++++ Exercise data

theorem RoundTrip.tagff (a : BitVec 7) : RoundTrip.Statement (.tagff a) := by
  intro word henc
  have hword : put 0x7D800000 1 a = word := Option.some.inj henc
  simp only [put] at hword
  have := a.isLt
  clear henc
  have hc : fld word 26 6 = 31 := by simp only [fld]; omega
  have h0 : fld word 22 4 = 6 := by simp only [fld]; omega
  have h1 : fld word 0 1 = 0 := by simp only [fld]; omega
  have h2 : fld word 8 14 = 0 := by simp only [fld]; omega
  have f0 : BitVec.ofNat 7 (word / 2) = a := ofNat_field _ _ (by omega)
  refine ⟨by omega, ?_⟩
  simp [decodeWord, hc, decodeCpe, h0, h1, h2, f0]

theorem RoundTrip.tagclr (a : BitVec 7) : RoundTrip.Statement (.tagclr a) := by
  intro word henc
  have hword : put 0x7DC00000 1 a = word := Option.some.inj henc
  simp only [put] at hword
  have := a.isLt
  clear henc
  have hc : fld word 26 6 = 31 := by simp only [fld]; omega
  have h0 : fld word 22 4 = 7 := by simp only [fld]; omega
  have h1 : fld word 0 1 = 0 := by simp only [fld]; omega
  have h2 : fld word 8 14 = 0 := by simp only [fld]; omega
  have f0 : BitVec.ofNat 7 (word / 2) = a := ofNat_field _ _ (by omega)
  refine ⟨by omega, ?_⟩
  simp [decodeWord, hc, decodeCpe, h0, h1, h2, f0]

theorem RoundTrip.tagrd (g : BitVec 6) (a : BitVec 7) : RoundTrip.Statement (.tagrd g a) := by
  intro word henc
  have hword : put (put 0x7E000000 16 g) 1 a = word := Option.some.inj henc
  simp only [put] at hword
  have := g.isLt
  have := a.isLt
  clear henc
  have hc : fld word 26 6 = 31 := by simp only [fld]; omega
  have h0 : fld word 22 4 = 8 := by simp only [fld]; omega
  have h1 : fld word 0 1 = 0 := by simp only [fld]; omega
  have h2 : fld word 8 8 = 0 := by simp only [fld]; omega
  have f0 : BitVec.ofNat 6 (word / 65536) = g := ofNat_field _ _ (by omega)
  have f1 : BitVec.ofNat 7 (word / 2) = a := ofNat_field _ _ (by omega)
  refine ⟨by omega, ?_⟩
  simp [decodeWord, hc, decodeCpe, h0, h1, h2, f0, f1]

theorem RoundTrip.tbar (n : BitVec 3) : RoundTrip.Statement (.tbar n) := by
  intro word henc
  have hword : put 0x80000000 0 n = word := Option.some.inj henc
  simp only [put] at hword
  have := n.isLt
  clear henc
  have hc : fld word 26 6 = 32 := by simp only [fld]; omega
  have h0 : fld word 22 4 = 0 := by simp only [fld]; omega
  have h1 : fld word 3 19 = 0 := by simp only [fld]; omega
  have f0 : BitVec.ofNat 3 word = n := ofNat_field _ _ (by omega)
  refine ⟨by omega, ?_⟩
  simp [decodeWord, hc, decodeTeam, h0, h1, f0]

theorem RoundTrip.tbara (d : BitVec 7) (n : BitVec 3) : RoundTrip.Statement (.tbara d n) := by
  intro word henc
  have hword : put (put 0x80400000 14 d) 0 n = word := Option.some.inj henc
  simp only [put] at hword
  have := d.isLt
  have := n.isLt
  clear henc
  have hc : fld word 26 6 = 32 := by simp only [fld]; omega
  have h0 : fld word 22 4 = 1 := by simp only [fld]; omega
  have h1 : fld word 3 11 = 0 := by simp only [fld]; omega
  have h2 : fld word 21 1 = 0 := by simp only [fld]; omega
  have f0 : BitVec.ofNat 7 (word / 16384) = d := ofNat_field _ _ (by omega)
  have f1 : BitVec.ofNat 3 word = n := ofNat_field _ _ (by omega)
  refine ⟨by omega, ?_⟩
  simp [decodeWord, hc, decodeTeam, h0, h1, h2, f0, f1]

theorem RoundTrip.tbarw (a : BitVec 7) (n : BitVec 3) : RoundTrip.Statement (.tbarw a n) := by
  intro word henc
  have hword : put (put 0x80800000 7 a) 0 n = word := Option.some.inj henc
  simp only [put] at hword
  have := a.isLt
  have := n.isLt
  clear henc
  have hc : fld word 26 6 = 32 := by simp only [fld]; omega
  have h0 : fld word 22 4 = 2 := by simp only [fld]; omega
  have h1 : fld word 3 4 = 0 := by simp only [fld]; omega
  have h2 : fld word 14 8 = 0 := by simp only [fld]; omega
  have f0 : BitVec.ofNat 7 (word / 128) = a := ofNat_field _ _ (by omega)
  have f1 : BitVec.ofNat 3 word = n := ofNat_field _ _ (by omega)
  refine ⟨by omega, ?_⟩
  simp [decodeWord, hc, decodeTeam, h0, h1, h2, f0, f1]

theorem RoundTrip.launch (d : BitVec 7) (a : BitVec 7) (h : BitVec 4) : RoundTrip.Statement (.launch d a h) := by
  intro word henc
  have hword : put (put (put 0x80C00000 14 d) 7 a) 0 h = word := Option.some.inj henc
  simp only [put] at hword
  have := d.isLt
  have := a.isLt
  have := h.isLt
  clear henc
  have hc : fld word 26 6 = 32 := by simp only [fld]; omega
  have h0 : fld word 22 4 = 3 := by simp only [fld]; omega
  have h1 : fld word 4 3 = 0 := by simp only [fld]; omega
  have h2 : fld word 21 1 = 0 := by simp only [fld]; omega
  have f0 : BitVec.ofNat 7 (word / 16384) = d := ofNat_field _ _ (by omega)
  have f1 : BitVec.ofNat 7 (word / 128) = a := ofNat_field _ _ (by omega)
  have f2 : BitVec.ofNat 4 word = h := ofNat_field _ _ (by omega)
  refine ⟨by omega, ?_⟩
  simp [decodeWord, hc, decodeTeam, h0, h1, h2, f0, f1, f2]

theorem RoundTrip.gwait (d : BitVec 7) (a : BitVec 7) : RoundTrip.Statement (.gwait d a) := by
  intro word henc
  have hword : put (put 0x81000000 14 d) 7 a = word := Option.some.inj henc
  simp only [put] at hword
  have := d.isLt
  have := a.isLt
  clear henc
  have hc : fld word 26 6 = 32 := by simp only [fld]; omega
  have h0 : fld word 22 4 = 4 := by simp only [fld]; omega
  have h1 : fld word 0 7 = 0 := by simp only [fld]; omega
  have h2 : fld word 21 1 = 0 := by simp only [fld]; omega
  have f0 : BitVec.ofNat 7 (word / 16384) = d := ofNat_field _ _ (by omega)
  have f1 : BitVec.ofNat 7 (word / 128) = a := ofNat_field _ _ (by omega)
  refine ⟨by omega, ?_⟩
  simp [decodeWord, hc, decodeTeam, h0, h1, h2, f0, f1]

theorem RoundTrip.taskpush (d : BitVec 7) (a : BitVec 7) (h : BitVec 4) : RoundTrip.Statement (.taskpush d a h) := by
  intro word henc
  have hword : put (put (put 0x81400000 14 d) 7 a) 0 h = word := Option.some.inj henc
  simp only [put] at hword
  have := d.isLt
  have := a.isLt
  have := h.isLt
  clear henc
  have hc : fld word 26 6 = 32 := by simp only [fld]; omega
  have h0 : fld word 22 4 = 5 := by simp only [fld]; omega
  have h1 : fld word 4 3 = 0 := by simp only [fld]; omega
  have h2 : fld word 21 1 = 0 := by simp only [fld]; omega
  have f0 : BitVec.ofNat 7 (word / 16384) = d := ofNat_field _ _ (by omega)
  have f1 : BitVec.ofNat 7 (word / 128) = a := ofNat_field _ _ (by omega)
  have f2 : BitVec.ofNat 4 word = h := ofNat_field _ _ (by omega)
  refine ⟨by omega, ?_⟩
  simp [decodeWord, hc, decodeTeam, h0, h1, h2, f0, f1, f2]

theorem RoundTrip.rgrow (d : BitVec 7) (n : BitVec 7) : RoundTrip.Statement (.rgrow d n) := by
  intro word henc
  have hword : put (put 0x81800000 14 d) 0 n = word := Option.some.inj henc
  simp only [put] at hword
  have := d.isLt
  have := n.isLt
  clear henc
  have hc : fld word 26 6 = 32 := by simp only [fld]; omega
  have h0 : fld word 22 4 = 6 := by simp only [fld]; omega
  have h1 : fld word 7 7 = 0 := by simp only [fld]; omega
  have h2 : fld word 21 1 = 0 := by simp only [fld]; omega
  have f0 : BitVec.ofNat 7 (word / 16384) = d := ofNat_field _ _ (by omega)
  have f1 : BitVec.ofNat 7 word = n := ofNat_field _ _ (by omega)
  refine ⟨by omega, ?_⟩
  simp [decodeWord, hc, decodeTeam, h0, h1, h2, f0, f1]

theorem RoundTrip.rshrink (n : BitVec 7) : RoundTrip.Statement (.rshrink n) := by
  intro word henc
  have hword : put 0x81C00000 0 n = word := Option.some.inj henc
  simp only [put] at hword
  have := n.isLt
  clear henc
  have hc : fld word 26 6 = 32 := by simp only [fld]; omega
  have h0 : fld word 22 4 = 7 := by simp only [fld]; omega
  have h1 : fld word 7 15 = 0 := by simp only [fld]; omega
  have f0 : BitVec.ofNat 7 word = n := ofNat_field _ _ (by omega)
  refine ⟨by omega, ?_⟩
  simp [decodeWord, hc, decodeTeam, h0, h1, f0]

theorem RoundTrip.commit : RoundTrip.Statement .commit := by
  intro word henc
  have hword : 0x82000000 = word := Option.some.inj henc
  clear henc
  have hc : fld word 26 6 = 32 := by simp only [fld]; omega
  have h0 : fld word 22 4 = 8 := by simp only [fld]; omega
  have h1 : fld word 0 22 = 0 := by simp only [fld]; omega
  refine ⟨by omega, ?_⟩
  simp [decodeWord, hc, decodeTeam, h0, h1]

++++++++

Required action: Every line above from the line with "have hword : put (put (put 0x81400000" to the line with "have h1 : fld word 0 22" is wanted, ends included; write them out exactly and add no other line.

Your response:
  have hword : put (put (put 0x81400000 14 d) 7 a) 0 h = word := Option.some.inj henc
  simp only [put] at hword
  have := d.isLt
  have := a.isLt
  have := h.isLt
  clear henc
  have hc : fld word 26 6 = 32 := by simp only [fld]; omega
  have h0 : fld word 22 4 = 5 := by simp only [fld]; omega
  have h1 : fld word 4 3 = 0 := by simp only [fld]; omega
  have h2 : fld word 21 1 = 0 := by simp only [fld]; omega
  have f0 : BitVec.ofNat 7 (word / 16384) = d := ofNat_field _ _ (by omega)
  have f1 : BitVec.ofNat 7 (word / 128) = a := ofNat_field _ _ (by omega)
  have f2 : BitVec.ofNat 4 word = h := ofNat_field _ _ (by omega)
  refine ⟨by omega, ?_⟩
  simp [decodeWord, hc, decodeTeam, h0, h1, h2, f0, f1, f2]

theorem RoundTrip.rgrow (d : BitVec 7) (n : BitVec 7) : RoundTrip.Statement (.rgrow d n) := by
  intro word henc
  have hword : put (put 0x81800000 14 d) 0 n = word := Option.some.inj henc
  simp only [put] at hword
  have := d.isLt
  have := n.isLt
  clear henc
  have hc : fld word 26 6 = 32 := by simp only [fld]; omega
  have h0 : fld word 22 4 = 6 := by simp only [fld]; omega
  have h1 : fld word 7 7 = 0 := by simp only [fld]; omega
  have h2 : fld word 21 1 = 0 := by simp only [fld]; omega
  have f0 : BitVec.ofNat 7 (word / 16384) = d := ofNat_field _ _ (by omega)
  have f1 : BitVec.ofNat 7 word = n := ofNat_field _ _ (by omega)
  refine ⟨by omega, ?_⟩
  simp [decodeWord, hc, decodeTeam, h0, h1, h2, f0, f1]

theorem RoundTrip.rshrink (n : BitVec 7) : RoundTrip.Statement (.rshrink n) := by
  intro word henc
  have hword : put 0x81C00000 0 n = word := Option.some.inj henc
  simp only [put] at hword
  have := n.isLt
  clear henc
  have hc : fld word 26 6 = 32 := by simp only [fld]; omega
  have h0 : fld word 22 4 = 7 := by simp only [fld]; omega
  have h1 : fld word 7 15 = 0 := by simp only [fld]; omega
  have f0 : BitVec.ofNat 7 word = n := ofNat_field _ _ (by omega)
  refine ⟨by omega, ?_⟩
  simp [decodeWord, hc, decodeTeam, h0, h1, f0]

theorem RoundTrip.commit : RoundTrip.Statement .commit := by
  intro word henc
  have hword : 0x82000000 = word := Option.some.inj henc
  clear henc
  have hc : fld word 26 6 = 32 := by simp only [fld]; omega
  have h0 : fld word 22 4 = 8 := by simp only [fld]; omega
  have h1 : fld word 0 22 = 0 := by simp only [fld]; omega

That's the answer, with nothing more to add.